This afternoon I was bent over, carefully turning the beets I was roasting for my dinner salad. And the thought occurred to me, I eat really healthy. I am not always thinking that. A lot of times what I am thinking is why can’t I lose this weight? What’s wrong with me? Or on a really bad day What a failure. You’re a big fake.
But a lot of days what I think about this extra weight (currently 176) is “humility.” Maybe that’s what its all about. There is a verse in the middle of Colossians 3 that I have memorized.
“Since you are the holy people that God has chosen to love, you must clothe yourselves with tenderhearted mercy, kindness, humility, gentleness, and patience.”

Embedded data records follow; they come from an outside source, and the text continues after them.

/-- A register that keeps its value adds nothing to `S`, bit for bit (R77, R78). -/
theorem accumulate_self {sum : Word64} (hfin : isFinite sum = true) (hne : sum ≠ negZero) (v : Byte) :
    accumulate sum v v = sum := by
  rw [accumulate, fsub_self (isFinite_pow2neg _)]
  exact addingPlusZeroKeepsSum sum hfin hne

/-- The update of a rank that does not exceed the register changes nothing (R90 b). -/
theorem State.added_of_rankOf_le {s : State} {h : Hash} (hwf : Memory.wf s.mem = true)
    (hfin : isFinite s.sum = true) (hne : s.sum ≠ negZero)
    (hle : rankOf s.params h ≤ (Memory.read s.mem (bucketOf s.params h)).toNat) : s.added h = s := by
  have hsame : newValue s h = Memory.read s.mem (bucketOf s.params h) :=
    BitVec.eq_of_toNat_eq ((newValue_toNat s h).trans (max_eq_left hle))
  have hne0 : Memory.read s.mem (bucketOf s.params h) ≠ 0 := hsame ▸ newValue_ne_zero s h
  rw [State.added, hsame, Memory.write_read_self hwf, accumulate_self hfin hne, if_neg hne0]

/-- Settles O10: the register and the array stay as they are, and `S` gains `+0`. -/
theorem addOfLowerRankChangesNothing : Obligations.AddOfLowerRankChangesNothing := by
  intro s w0 w1 w2 w3 hwf hfin hne hle
  rw [exec_add_eq, State.added_of_rankOf_le hwf hfin hne hle]
  rfl

end Sys2Proof.Machine
end

section
/-! Sequences of `ADD`s (R92, R93). Each `ADD` raises its bucket's register to at least its rank and no event but `INIT` and
reset lowers it, so a second `ADD` of the same hash finds its rank there already. From reset a register is the maximum of
its bucket's ranks, in which the order does not show; `Z`, and in the exact range `S`, are functions of the registers. -/

namespace Sys2Proof.Machine

open Safety Float64

/-- The first of a sequence of events being the `ADD` of a hash, the rest is served from the updated block. -/
theorem serve_addOf_cons (h : Hash) (es : List PortEvent) (s : State) :
    serve (.command (encode (addOf h)) :: es) s = serve es ((s.added h).respond .ok 0) := by
  have hstep := (step_instr (s := { s with pending := [.command (encode (addOf h))] }) rfl (decode_encode _)).trans
    (exec_add_eq (word0 h) (word1 h) (word2 h) (word3 h) _)
  rw [hashOf_words] at hstep
  exact serve_cons hstep es

/-! ### A repeated `ADD` -/

/-- The invariant, and that the register of the bucket of `h` has reached the rank of `h`. -/
def Absorbs (h : Hash) (s : State) : Prop :=
  Inv s ∧ rankOf s.params h ≤ (Memory.read s.mem (bucketOf s.params h)).toNat

theorem absorbs_of_sameBlock {h : Hash} (s t : State) (hb : sameBlock s t) (hs : Absorbs h s) : Absorbs h t := by
  obtain ⟨hinv, hrank⟩ := hs
  refine ⟨inv_of_sameBlock hb hinv, ?_⟩
  obtain ⟨hp, hmem, -, -⟩ := hb
  rwa [hp, hmem]

theorem absorbs_added {s : State} (hs : Inv s) (h : Hash) : Absorbs h (s.added h) := by
  refine ⟨inv_added hs h, ?_⟩
  rw [State.added_params, State.read_added_bucketOf, newValue_toNat]
  exact le_max_right _ _

/-- An event that does not clear lowers no register (R12). -/
theorem step_keeps_absorbs {h : Hash} (s t : State) (e : PortEvent) (rest : List PortEvent)
    (hp : s.pending = e :: rest) (he : clears e = false) (hs : Absorbs h s) (hstep : step s = .next t) :
    Absorbs h t := by
  obtain ⟨hinv, hrank⟩ := hs
  have hkeep : ∀ e' rest', s.pending = e' :: rest' → clears e' = false := fun e' rest' hp' => by
    obtain ⟨rfl, -⟩ := List.cons.inj (hp.symm.trans hp')
    exact he
  refine ⟨stepKeepsInvariant s t hinv hstep, ?_⟩
  rw [parametersNeverChange s t hstep]
  exact hrank.trans (BitVec.le_def.1 (registersNeverDecrease s t hstep hkeep _))

/-- An absorbed hash's update changes nothing (R90 b). -/
theorem added_of_absorbs {h : Hash} {s : State} (hs : Absorbs h s) : s.added h = s := by
  obtain ⟨hinv, hrank⟩ := hs
  exact State.added_of_rankOf_le hinv.memWf hinv.sumFinite hinv.sumNotNegZero hrank

/-- Settles O30: the first `ADD` makes the block absorb the hash, and the events after it keep that. -/
theorem repeatedAddIsIdempotent : Obligations.RepeatedAddIsIdempotent := by
  intro s h es hs hes
  obtain ⟨t, -, hserve, -⟩ := serve_completes es ((s.added h).respond .ok 0)
  have hfirst : Absorbs h ((s.added h).respond .ok 0) :=
    absorbs_of_sameBlock (s.added h) _ (sameBlock_refl _) (absorbs_added hs h)
  have ht : Absorbs h t := serve_keeps_along absorbs_of_sameBlock step_keeps_absorbs hes hfirst hserve
  refine ⟨t, _, (serve_addOf_cons h es s).trans hserve, serve_addOf_cons h [] t, ?_⟩
  rw [added_of_absorbs ht]
  exact sameBlock_refl t

/-! ### The registers after a list of `ADD`s -/

/-- What the `ADD` of `h` makes of the value `m` of register `i`. -/
def raiseByRank (p : Params) (i m : Nat) (h : Hash) : Nat := if bucketOf p h = i then max m (rankOf p h) else m

theorem maxRank_eq_foldl (p : Params) (i : Nat) (hs : List Hash) : maxRank p i hs = hs.foldl (raiseByRank p i) 0 := rfl

theorem State.read_added_toNat (s : State) (h : Hash) (i : Nat) :
    (Memory.read (s.added h).mem i).toNat = raiseByRank s.params i (Memory.read s.mem i).toNat h := by
  rw [State.read_added, raiseByRank]
  by_cases hi : bucketOf s.params h = i
  · rw [if_pos hi.symm, if_pos hi, newValue_toNat, hi]
  · rw [if_neg (Ne.symm hi), if_neg hi]

/-- Each `ADD` of a list raises each register in its turn. -/
theorem read_of_serve_adds {hs : List Hash} {s t : State} (h : serve (commandEvents (hs.map addOf)) s = .next t)
    (i : Nat) :
    (Memory.read t.mem i).toNat = hs.foldl (raiseByRank s.params i) (Memory.read s.mem i).toNat := by
  induction hs generalizing s with
  | nil =>
    obtain rfl := Host.Outcome.next.inj h
    rfl
  | cons x xs ih =>
    rw [List.foldl_cons, ← State.read_added_toNat]
    exact ih ((serve_addOf_cons x _ s).symm.trans h)

/-- Raising by a list of ranks stays within a bound exactly when the start and the bucket's ranks do. -/
theorem foldl_raiseByRank_le_iff (p : Params) (i v : Nat) (hs : List Hash) (m : Nat) :
    hs.foldl (raiseByRank p i) m ≤ v ↔ m ≤ v ∧ ∀ h ∈ hs, bucketOf p h = i → rankOf p h ≤ v := by
  induction hs generalizing m with
  | nil => simp
  | cons x xs ih =>
    rw [List.foldl_cons, ih, List.forall_mem_cons, ← and_assoc, raiseByRank]
    refine and_congr_left' ?_
    split
    · next hi => simp only [hi, max_le_iff, forall_const]
    · next hi => simp only [hi, false_imp_iff, and_true]

/-- The largest rank of a bucket is the least bound on its ranks. -/
theorem maxRank_le_iff (p : Params) (i v : Nat) (hs : List Hash) :
    maxRank p i hs ≤ v ↔ ∀ h ∈ hs, bucketOf p h = i → rankOf p h ≤ v := by
  rw [maxRank_eq_foldl, foldl_raiseByRank_le_iff]
  exact and_iff_right (Nat.zero_le v)

/-- Only a bucket without a hash has largest rank 0, since every rank is at least 1 (R73). -/
theorem maxRank_eq_zero_iff (p : Params) (i : Nat) (hs : List Hash) :
    maxRank p i hs = 0 ↔ ∀ h ∈ hs, bucketOf p h ≠ i := by
  rw [← Nat.le_zero, maxRank_le_iff]
  refine forall₂_congr fun h _ => imp_congr_right fun _ => ⟨fun hle => ?_, False.elim⟩
  have := (rankOf_range p h).1
  omega

/-- The order of the hashes does not show in the largest rank. -/
theorem maxRank_perm {hs gs : List Hash} (h : hs.Perm gs) (p : Params) (i : Nat) :
    maxRank p i hs = maxRank p i gs :=
  eq_of_forall_ge_iff fun v => by simp only [maxRank_le_iff, h.mem_iff]

/-- A list of `ADD`s from reset ends in a sound state, whose registers are the largest ranks (R93). -/
theorem serve_adds_from_reset (p : Params) (hs : List Hash) :
    ∃ t, serve (commandEvents (hs.map addOf)) (State.resetOf p) = .next t ∧ Sound p t ∧
      ∀ i, (Memory.read t.mem i).toNat = maxRank p i hs := by
  obtain ⟨t, hserve, hp, hinv, hsum, -⟩ := everyRunIsSound p (commandEvents (hs.map addOf))
  exact ⟨t, hserve, ⟨hp, hinv, hsum⟩, read_of_serve_adds hserve⟩

/-- Settles O31: `Z` counts the zero registers, which are those of the buckets without a hash. -/
theorem registersHoldMaximumRanks : Obligations.RegistersHoldMaximumRanks := by
  intro p hs
  obtain ⟨t, hserve, ⟨hp, hinv, -⟩, hreg⟩ := serve_adds_from_reset p hs
  have hzero (i : Nat) : Memory.read t.mem i = 0 ↔ ∀ h ∈ hs, bucketOf p h ≠ i := by
    rw [← maxRank_eq_zero_iff, ← hreg, BitVec.toNat_eq]
    rfl
  refine ⟨t, hserve, hreg, ?_⟩
  rw [hinv.zerosExact, zeroRegisters, hp]
  simp only [hzero]

/-! ### The order of `ADD`s -/

/-- Finite words of one value are the same word, negative zero aside. -/
theorem eq_of_scaled_eq {x y : Word64} (hx : isFinite x = true) (hx0 : x ≠ negZero) (hy : isFinite y = true)
    (hy0 : y ≠ negZero) (h : scaled x = scaled y) : x = y := by
  have hz : isFinite posZero = true := by decide
  have hs : sign posZero = false := by decide
  calc x = fadd x posZero := (addingPlusZeroKeepsSum x hx hx0).symm
    _ = fadd y posZero := by rw [fadd_finite hx hz, fadd_finite hy hz, h, hs, Bool.and_false, Bool.and_false]
    _ = y := addingPlusZeroKeepsSum y hy hy0

/-- In a sound state the registers determine `Z`, and in the exact range `S` (R14, R17). -/
theorem aggregates_eq_of_mem_eq {p : Params} {t u : State} (ht : Sound p t) (hu : Sound p u) (hmem : t.mem = u.mem) :
    t.zeros = u.zeros ∧ (InExactRange t → t.sum = u.sum) := by
  obtain ⟨htp, ht, hte⟩ := ht
  obtain ⟨hup, hu, hue⟩ := hu
  have hp : t.params = u.params := htp.trans hup.symm
  refine ⟨?_, fun hr => ?_⟩
  · rw [ht.zerosExact, hu.zerosExact, zeroRegisters, zeroRegisters, hp, hmem]
  · have hr' : InExactRange u := by rwa [InExactRange, ← hp, ← hmem]
    refine eq_of_scaled_eq ht.sumFinite ht.sumNotNegZero hu.sumFinite hu.sumNotNegZero ?_
    rw [hte hr, hue hr', exactSum, exactSum, hp, hmem]

/-- Settles O32: the two arrays hold the same largest ranks, and determine the aggregates. -/
theorem addOrderDoesNotMatter : Obligations.AddOrderDoesNotMatter := by
  intro p hs gs hperm
  obtain ⟨t, hserve, ht, hreg⟩ := serve_adds_from_reset p hs
  obtain ⟨u, hserve', hu, hreg'⟩ := serve_adds_from_reset p gs
  have hmem : t.mem = u.mem := by
    obtain ⟨-, ht, -⟩ := ht
    obtain ⟨-, hu, -⟩ := hu
    refine Memory.eq_of_reads_eq ht.memWf hu.memWf fun i => BitVec.eq_of_toNat_eq ?_
    rw [hreg, hreg', maxRank_perm hperm]
  exact ⟨t, u, hserve, hserve', hmem, aggregates_eq_of_mem_eq ht hu hmem⟩

/-- The block after two `ADD`s from reset. -/
def afterTwoAdds (p : Params) (g h : Hash) : State :=
  ((((State.resetOf p).added g).respond .ok 0).added h).respond .ok 0

theorem serve_two_adds (p : Params) (g h : Hash) :
    serve (commandEvents [addOf g, addOf h]) (State.resetOf p) = .next (afterTwoAdds p g h) :=
  (serve_addOf_cons g _ _).trans (serve_addOf_cons h [] _)

/-- An instance of two registers. -/
def twoRegisters : Params := { P := 1, rankCap := 97, P_legal := by decide, rankCap_legal := by decide }

/-- A hash of bucket 0 and rank 53. -/
def lateHash : Hash := hashOf 0 0 0x00100000 0

/-- A hash of bucket 1 and rank 1. -/
def earlyHash : Hash := hashOf 0x80000000 0 0 1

At the time when I was memorizing it and thinking about the meaning of the words, I figured that humility was the central word in that list, and it was central to all those other good qualities. You couldn’t be kind or gentle or patient, or have tenderhearted mercy if you were not humble. Humility is not something that comes naturally to me. Heck, none of those character traits comes NATURALLY to me.
So maybe that’s what this extra weight is about. Keeping me humble. I sure can’t brag about being a super-loser. Right now I can’t even seem to lose 8 measly pounds. I never reached my goal weight at Weight Watchers. I haven’t even mastered “maintenance” after working on it for five years. Not everything looks good on me. I have to look a little harder to find clothes that fit.
But when I have a thought like that “I eat healthy,” that is something I can take courage in. That is taking care of this “earthen vessel” (2 Cor. 4:7) as best I can. Yesterday I took a walk. Everything hurt. But I just kept walking. Today I had a break between appointments, and I went to the gym, got in the pool and ran back and forth for a half hour–first time I did that (no swimming) and it worked out pretty good–no wet hair to deal with! I looked at Vicky’s offerings, and chose one of the lower calorie items for my lunch.
Then I went to the dentist where the dental hygienist WORKED OVER my teeth–ack. Afterward I treated myself to a small frosty. Most worthy and most deserved. But not perfect. Humility.